I really didn’t think my husband would shell out the potential $75-plus for the dye job. This is the man who won’t pay the extra $9 to have his hair shampooed and conditioned.

Not only did he pay $110, he called the salon to book the appointment on a Sunday. A reader I told this story to replied, “She’s daddy’s little girl, isn’t she?”

Clearly.

Boys have their own problems with parents wanting to call the shots when it comes to their looks.

Ken Malikowski, 53, of Madera, Calif., remembers his father forbidding him to wear Levi’s jeans. His parents bought the Sears brand instead.
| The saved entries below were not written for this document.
-- State.issue
@[simp] theorem State.issue_ctrl (v : Word) (s : State) : (s.issue v).ctrl = s.ctrl := rfl
@[simp] theorem State.issue_status_busy (v : Word) (s : State) : (s.issue v).status.busy = true := rfl
@[simp] theorem State.issue_status_done (v : Word) (s : State) : (s.issue v).status.done = false := rfl
@[simp] theorem State.issue_status_err (v : Word) (s : State) : (s.issue v).status.err = false := rfl
@[simp] theorem State.issue_status_overrun (v : Word) (s : State) : (s.issue v).status.overrun = s.status.overrun := rfl
@[simp] theorem State.issue_status_errCode (v : Word) (s : State) : (s.issue v).status.errCode = 0 := rfl
@[simp] theorem State.issue_entLen (v : Word) (s : State) : (s.issue v).entLen = s.entLen := rfl
@[simp] theorem State.issue_flags (v : Word) (s : State) : (s.issue v).flags = s.flags := rfl
@[simp] theorem State.issue_csum (v : Word) (s : State) : (s.issue v).csum = s.csum := rfl
@[simp] theorem State.issue_csumSupplied (v : Word) (s : State) : (s.issue v).csumSupplied = s.csumSupplied := rfl
@[simp] theorem State.issue_wordCount (v : Word) (s : State) : (s.issue v).wordCount = s.wordCount := rfl
@[simp] theorem State.issue_result (v : Word) (s : State) : (s.issue v).result = s.result := rfl
@[simp] theorem State.issue_ent (v : Word) (s : State) : (s.issue v).ent = s.ent := rfl
@[simp] theorem State.issue_digest (v : Word) (s : State) : (s.issue v).digest = s.digest := rfl
@[simp] theorem State.issue_idx (v : Word) (s : State) : (s.issue v).idx = s.idx := rfl
@[simp] theorem State.issue_diceState (v : Word) (s : State) : (s.issue v).diceState = s.diceState := rfl
@[simp] theorem State.issue_diceCount (v : Word) (s : State) : (s.issue v).diceCount = s.diceCount := rfl
@[simp] theorem State.issue_diceOut (v : Word) (s : State) : (s.issue v).diceOut = s.diceOut := rfl
@[simp] theorem State.issue_cb (v : Word) (s : State) : (s.issue v).cb = s.cb := rfl
@[simp] theorem State.issue_acc (v : Word) (s : State) : (s.issue v).acc = s.acc := rfl
@[simp] theorem State.issue_pend (v : Word) (s : State) : (s.issue v).pend = some v := rfl
@[simp] theorem State.issue_resetPin (v : Word) (s : State) : (s.issue v).resetPin = s.resetPin := rfl
@[simp] theorem State.issue_turns (v : Word) (s : State) : (s.issue v).turns = s.turns := rfl
@[simp] theorem State.issue_response (v : Word) (s : State) : (s.issue v).response = s.response := rfl
@[simp] theorem State.issue_draws (v : Word) (s : State) : (s.issue v).draws = s.draws := rfl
“My dad thought Levi’s were too hippie,” Malikowski says. “I also wanted to wear eyeglasses that looked like the kind John Lennon used to wear. I could only wear big, black glasses.”

By his senior year in high school, Ken was able to buy his own pair of Levi’s.

“My first pair cost $4.95,” he says. “I thought they looked better. By that time, I was graduating from high school, and my dad let it go.”

I once layered my hair (also known as a shag, circa late ’70s) without my mom’s permission. She got mad at me in English – and Spanish.

Sanchez, 38, says she’ll have no problem if her daughter, Analeah, now 9, wants to color her hair when she’s a teenager in high school.

“My philosophy is hair will grow back and we can fix the color,” she says. “That’s easier than fixing a pierced body part.”